- Task requirements
Every line below from the one containing "theorem State.modGroup_emits (s" through the one containing "(s.modGroup gid f).chunks" must be transcribed exactly. Omit all lines outside that stretch.

- Record extracts
__________

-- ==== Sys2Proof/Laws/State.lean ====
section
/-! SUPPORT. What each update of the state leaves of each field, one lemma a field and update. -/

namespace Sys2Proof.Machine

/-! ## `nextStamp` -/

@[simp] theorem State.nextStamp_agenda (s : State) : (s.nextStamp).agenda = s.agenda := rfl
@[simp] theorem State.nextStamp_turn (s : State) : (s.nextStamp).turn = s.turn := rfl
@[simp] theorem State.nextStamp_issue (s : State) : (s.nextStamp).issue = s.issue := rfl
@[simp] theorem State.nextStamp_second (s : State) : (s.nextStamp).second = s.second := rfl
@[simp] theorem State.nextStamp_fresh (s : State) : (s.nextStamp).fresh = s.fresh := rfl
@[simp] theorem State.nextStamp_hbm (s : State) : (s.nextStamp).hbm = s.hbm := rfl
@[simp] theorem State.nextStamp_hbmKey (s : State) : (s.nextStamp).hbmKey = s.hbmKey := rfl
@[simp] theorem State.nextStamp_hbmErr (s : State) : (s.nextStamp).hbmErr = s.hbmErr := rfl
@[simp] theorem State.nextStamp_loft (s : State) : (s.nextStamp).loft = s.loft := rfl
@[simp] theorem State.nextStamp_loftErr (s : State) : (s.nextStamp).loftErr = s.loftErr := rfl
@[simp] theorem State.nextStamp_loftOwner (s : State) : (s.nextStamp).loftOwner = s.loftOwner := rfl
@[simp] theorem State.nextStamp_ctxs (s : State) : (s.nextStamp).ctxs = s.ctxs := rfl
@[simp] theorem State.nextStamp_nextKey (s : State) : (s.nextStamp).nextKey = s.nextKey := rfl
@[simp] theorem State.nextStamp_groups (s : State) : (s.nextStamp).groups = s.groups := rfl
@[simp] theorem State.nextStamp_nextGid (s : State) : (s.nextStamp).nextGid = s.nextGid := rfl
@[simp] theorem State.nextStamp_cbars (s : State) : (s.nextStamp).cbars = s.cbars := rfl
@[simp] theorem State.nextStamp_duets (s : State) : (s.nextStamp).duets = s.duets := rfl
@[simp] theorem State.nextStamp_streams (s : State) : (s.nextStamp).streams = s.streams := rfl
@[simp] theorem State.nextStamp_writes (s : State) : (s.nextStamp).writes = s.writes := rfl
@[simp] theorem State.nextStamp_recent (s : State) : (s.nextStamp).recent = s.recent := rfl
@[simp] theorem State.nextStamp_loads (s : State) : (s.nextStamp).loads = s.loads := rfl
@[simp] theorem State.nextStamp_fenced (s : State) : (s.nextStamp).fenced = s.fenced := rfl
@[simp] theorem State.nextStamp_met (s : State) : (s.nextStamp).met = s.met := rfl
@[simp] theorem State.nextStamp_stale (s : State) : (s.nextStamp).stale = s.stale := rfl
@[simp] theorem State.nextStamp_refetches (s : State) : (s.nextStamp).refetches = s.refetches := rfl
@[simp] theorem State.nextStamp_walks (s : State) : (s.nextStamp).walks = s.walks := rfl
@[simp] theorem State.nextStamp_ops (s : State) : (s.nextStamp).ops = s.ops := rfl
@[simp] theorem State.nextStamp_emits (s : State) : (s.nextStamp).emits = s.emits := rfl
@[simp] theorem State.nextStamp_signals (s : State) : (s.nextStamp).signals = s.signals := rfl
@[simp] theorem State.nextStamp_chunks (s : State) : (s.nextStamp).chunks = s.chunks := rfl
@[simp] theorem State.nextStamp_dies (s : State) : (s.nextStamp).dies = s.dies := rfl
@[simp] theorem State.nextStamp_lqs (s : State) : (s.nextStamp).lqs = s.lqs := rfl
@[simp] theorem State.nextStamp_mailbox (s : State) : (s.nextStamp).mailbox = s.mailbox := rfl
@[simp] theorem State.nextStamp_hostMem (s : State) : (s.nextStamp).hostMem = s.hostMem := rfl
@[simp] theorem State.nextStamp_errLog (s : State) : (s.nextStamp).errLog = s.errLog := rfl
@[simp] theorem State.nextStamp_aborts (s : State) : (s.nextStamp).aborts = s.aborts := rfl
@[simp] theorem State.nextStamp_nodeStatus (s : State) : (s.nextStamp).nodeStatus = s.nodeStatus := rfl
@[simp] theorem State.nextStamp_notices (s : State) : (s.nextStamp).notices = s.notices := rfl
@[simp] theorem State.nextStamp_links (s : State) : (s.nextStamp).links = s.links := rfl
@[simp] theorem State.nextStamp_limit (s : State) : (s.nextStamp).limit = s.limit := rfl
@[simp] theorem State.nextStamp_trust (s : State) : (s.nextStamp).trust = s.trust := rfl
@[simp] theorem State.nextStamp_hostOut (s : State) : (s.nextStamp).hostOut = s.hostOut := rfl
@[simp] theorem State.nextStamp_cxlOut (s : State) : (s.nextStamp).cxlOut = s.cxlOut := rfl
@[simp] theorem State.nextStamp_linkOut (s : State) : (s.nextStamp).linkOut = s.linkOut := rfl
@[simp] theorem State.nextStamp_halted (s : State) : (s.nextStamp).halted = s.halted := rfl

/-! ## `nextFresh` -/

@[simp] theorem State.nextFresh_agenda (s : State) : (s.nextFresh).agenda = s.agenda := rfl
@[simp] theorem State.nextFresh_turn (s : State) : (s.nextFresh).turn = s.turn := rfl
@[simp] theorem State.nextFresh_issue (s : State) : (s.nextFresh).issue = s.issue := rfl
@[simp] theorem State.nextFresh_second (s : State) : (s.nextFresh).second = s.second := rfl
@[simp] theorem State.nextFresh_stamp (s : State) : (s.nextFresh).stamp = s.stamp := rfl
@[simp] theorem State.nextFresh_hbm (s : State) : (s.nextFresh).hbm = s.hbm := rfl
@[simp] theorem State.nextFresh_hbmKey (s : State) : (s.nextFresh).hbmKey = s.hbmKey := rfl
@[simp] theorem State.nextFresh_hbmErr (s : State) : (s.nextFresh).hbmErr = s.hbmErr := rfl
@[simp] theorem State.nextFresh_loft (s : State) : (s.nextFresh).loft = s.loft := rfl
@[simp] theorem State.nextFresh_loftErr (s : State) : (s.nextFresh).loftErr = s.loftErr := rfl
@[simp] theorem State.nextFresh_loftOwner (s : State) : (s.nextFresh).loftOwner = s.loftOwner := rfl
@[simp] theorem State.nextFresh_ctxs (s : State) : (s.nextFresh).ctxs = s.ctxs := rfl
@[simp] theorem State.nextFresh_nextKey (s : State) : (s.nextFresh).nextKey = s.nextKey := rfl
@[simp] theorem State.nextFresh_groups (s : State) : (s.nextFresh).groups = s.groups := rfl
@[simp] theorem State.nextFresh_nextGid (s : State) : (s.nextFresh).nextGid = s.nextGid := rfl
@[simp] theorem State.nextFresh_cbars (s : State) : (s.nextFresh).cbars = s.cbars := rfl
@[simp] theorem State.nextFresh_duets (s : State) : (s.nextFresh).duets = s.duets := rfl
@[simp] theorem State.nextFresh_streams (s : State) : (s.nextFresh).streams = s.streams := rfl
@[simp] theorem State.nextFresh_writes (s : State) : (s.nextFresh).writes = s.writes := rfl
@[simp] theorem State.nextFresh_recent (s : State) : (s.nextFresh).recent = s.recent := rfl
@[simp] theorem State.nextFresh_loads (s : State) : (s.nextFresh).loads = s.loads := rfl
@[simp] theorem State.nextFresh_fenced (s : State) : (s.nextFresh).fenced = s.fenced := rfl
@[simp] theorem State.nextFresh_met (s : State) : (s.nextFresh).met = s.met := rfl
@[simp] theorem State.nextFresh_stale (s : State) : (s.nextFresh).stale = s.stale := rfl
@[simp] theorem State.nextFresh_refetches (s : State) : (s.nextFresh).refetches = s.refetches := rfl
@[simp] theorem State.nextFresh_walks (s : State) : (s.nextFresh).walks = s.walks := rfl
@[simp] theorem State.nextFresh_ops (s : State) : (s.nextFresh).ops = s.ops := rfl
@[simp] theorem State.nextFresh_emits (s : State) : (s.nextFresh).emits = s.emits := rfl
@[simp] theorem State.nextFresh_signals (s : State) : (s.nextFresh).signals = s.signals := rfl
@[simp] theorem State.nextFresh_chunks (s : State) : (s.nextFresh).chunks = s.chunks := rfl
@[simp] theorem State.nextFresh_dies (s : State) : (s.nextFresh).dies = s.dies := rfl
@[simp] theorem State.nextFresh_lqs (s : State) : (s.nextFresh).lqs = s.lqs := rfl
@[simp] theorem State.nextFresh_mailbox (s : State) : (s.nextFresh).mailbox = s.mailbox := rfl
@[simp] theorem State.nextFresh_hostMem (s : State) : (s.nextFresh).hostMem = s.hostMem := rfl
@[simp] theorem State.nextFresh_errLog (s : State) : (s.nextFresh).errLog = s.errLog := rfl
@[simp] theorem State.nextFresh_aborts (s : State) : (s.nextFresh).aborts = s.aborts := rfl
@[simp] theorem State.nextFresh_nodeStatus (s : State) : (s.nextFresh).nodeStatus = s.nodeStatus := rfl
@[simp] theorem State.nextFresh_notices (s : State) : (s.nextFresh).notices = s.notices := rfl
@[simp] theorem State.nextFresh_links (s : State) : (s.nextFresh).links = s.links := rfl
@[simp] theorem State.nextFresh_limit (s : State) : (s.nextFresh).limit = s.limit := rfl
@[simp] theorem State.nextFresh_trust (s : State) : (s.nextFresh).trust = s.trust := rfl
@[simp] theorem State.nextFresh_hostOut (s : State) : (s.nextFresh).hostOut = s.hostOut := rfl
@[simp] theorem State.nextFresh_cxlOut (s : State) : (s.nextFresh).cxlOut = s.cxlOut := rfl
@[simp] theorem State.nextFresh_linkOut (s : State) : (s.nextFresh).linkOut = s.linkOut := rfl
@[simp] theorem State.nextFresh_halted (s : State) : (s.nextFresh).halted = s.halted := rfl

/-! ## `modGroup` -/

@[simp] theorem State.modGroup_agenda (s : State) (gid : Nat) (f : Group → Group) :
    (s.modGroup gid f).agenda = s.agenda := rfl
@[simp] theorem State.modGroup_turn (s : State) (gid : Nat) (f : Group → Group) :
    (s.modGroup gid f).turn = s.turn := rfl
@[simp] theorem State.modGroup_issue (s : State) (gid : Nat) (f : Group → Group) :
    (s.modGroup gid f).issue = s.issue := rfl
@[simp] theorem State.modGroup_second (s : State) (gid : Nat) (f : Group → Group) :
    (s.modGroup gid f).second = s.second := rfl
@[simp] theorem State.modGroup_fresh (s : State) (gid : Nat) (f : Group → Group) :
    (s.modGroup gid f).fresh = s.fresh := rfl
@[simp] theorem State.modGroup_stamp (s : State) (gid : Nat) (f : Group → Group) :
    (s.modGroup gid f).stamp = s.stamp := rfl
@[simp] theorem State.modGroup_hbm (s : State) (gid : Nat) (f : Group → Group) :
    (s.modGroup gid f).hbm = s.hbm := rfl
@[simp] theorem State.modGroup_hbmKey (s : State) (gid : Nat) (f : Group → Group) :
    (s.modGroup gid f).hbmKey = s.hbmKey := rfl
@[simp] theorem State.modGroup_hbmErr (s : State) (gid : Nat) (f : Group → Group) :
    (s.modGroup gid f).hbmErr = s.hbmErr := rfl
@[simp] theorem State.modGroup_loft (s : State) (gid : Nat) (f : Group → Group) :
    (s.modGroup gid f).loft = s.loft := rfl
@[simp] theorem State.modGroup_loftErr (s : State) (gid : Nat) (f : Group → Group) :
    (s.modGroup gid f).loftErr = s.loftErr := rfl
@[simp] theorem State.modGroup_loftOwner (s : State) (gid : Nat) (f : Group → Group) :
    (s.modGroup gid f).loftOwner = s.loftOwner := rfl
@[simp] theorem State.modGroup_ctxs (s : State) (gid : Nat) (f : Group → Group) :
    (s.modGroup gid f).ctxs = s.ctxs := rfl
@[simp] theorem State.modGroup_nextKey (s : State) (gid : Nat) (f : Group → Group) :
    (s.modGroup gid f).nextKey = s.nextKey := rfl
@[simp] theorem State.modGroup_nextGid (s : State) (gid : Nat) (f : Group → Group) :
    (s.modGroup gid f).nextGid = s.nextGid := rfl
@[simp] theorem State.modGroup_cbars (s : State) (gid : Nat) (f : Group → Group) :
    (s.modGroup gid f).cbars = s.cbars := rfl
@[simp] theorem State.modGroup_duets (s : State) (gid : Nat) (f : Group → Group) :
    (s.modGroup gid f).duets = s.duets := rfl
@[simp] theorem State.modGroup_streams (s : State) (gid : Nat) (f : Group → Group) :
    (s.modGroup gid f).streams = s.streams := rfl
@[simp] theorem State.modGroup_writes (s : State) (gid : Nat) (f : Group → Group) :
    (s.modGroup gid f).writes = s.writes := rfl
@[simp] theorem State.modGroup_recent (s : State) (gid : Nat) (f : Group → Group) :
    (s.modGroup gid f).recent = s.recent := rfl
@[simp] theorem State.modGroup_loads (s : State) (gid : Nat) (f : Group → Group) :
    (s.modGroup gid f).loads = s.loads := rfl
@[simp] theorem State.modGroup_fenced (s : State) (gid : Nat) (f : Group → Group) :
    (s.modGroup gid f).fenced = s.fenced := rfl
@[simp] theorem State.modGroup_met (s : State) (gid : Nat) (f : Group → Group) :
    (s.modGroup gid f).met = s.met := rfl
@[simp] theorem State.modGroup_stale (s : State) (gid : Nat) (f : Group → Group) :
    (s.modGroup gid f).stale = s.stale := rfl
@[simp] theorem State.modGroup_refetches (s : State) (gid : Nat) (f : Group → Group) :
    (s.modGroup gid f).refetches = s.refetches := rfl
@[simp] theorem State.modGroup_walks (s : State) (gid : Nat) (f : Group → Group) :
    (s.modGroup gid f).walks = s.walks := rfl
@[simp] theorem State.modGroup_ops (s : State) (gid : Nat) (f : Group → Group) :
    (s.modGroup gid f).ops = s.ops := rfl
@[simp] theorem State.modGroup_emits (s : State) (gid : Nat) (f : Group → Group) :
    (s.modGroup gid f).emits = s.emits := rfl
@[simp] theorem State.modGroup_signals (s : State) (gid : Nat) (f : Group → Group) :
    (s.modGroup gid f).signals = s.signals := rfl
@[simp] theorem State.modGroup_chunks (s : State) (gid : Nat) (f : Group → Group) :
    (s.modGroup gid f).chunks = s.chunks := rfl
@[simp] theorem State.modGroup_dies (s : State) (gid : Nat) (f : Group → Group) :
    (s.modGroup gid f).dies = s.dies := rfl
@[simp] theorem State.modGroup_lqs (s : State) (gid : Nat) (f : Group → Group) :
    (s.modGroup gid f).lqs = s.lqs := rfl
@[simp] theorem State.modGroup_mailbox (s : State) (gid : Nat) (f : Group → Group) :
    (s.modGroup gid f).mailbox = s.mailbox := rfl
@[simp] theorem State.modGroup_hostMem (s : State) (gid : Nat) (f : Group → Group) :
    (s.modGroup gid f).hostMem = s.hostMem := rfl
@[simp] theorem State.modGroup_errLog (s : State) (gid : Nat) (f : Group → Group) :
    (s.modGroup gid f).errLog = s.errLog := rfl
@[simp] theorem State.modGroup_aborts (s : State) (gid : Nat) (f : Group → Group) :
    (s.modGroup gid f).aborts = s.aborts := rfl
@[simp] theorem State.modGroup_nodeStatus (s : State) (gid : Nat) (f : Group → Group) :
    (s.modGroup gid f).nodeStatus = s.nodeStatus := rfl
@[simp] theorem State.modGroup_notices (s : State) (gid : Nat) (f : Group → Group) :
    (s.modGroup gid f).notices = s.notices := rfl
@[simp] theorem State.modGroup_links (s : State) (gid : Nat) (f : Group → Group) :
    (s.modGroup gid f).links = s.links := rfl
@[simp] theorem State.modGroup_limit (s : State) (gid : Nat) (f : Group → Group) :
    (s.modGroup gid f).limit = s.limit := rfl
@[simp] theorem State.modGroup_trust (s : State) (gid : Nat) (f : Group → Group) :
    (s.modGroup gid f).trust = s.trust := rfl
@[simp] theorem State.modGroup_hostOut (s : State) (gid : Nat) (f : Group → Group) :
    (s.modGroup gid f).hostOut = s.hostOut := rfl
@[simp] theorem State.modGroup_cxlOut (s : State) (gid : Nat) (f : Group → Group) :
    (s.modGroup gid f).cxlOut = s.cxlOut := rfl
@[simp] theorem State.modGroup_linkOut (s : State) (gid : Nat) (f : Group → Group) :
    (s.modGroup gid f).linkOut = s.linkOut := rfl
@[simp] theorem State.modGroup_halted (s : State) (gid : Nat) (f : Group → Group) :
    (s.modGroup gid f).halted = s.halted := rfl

__________

- Your solution
@[simp] theorem State.modGroup_emits (s : State) (gid : Nat) (f : Group → Group) :
    (s.modGroup gid f).emits = s.emits := rfl
@[simp] theorem State.modGroup_signals (s : State) (gid : Nat) (f : Group → Group) :
    (s.modGroup gid f).signals = s.signals := rfl
@[simp] theorem State.modGroup_chunks (s : State) (gid : Nat) (f : Group → Group) :
    (s.modGroup gid f).chunks = s.chunks := rfl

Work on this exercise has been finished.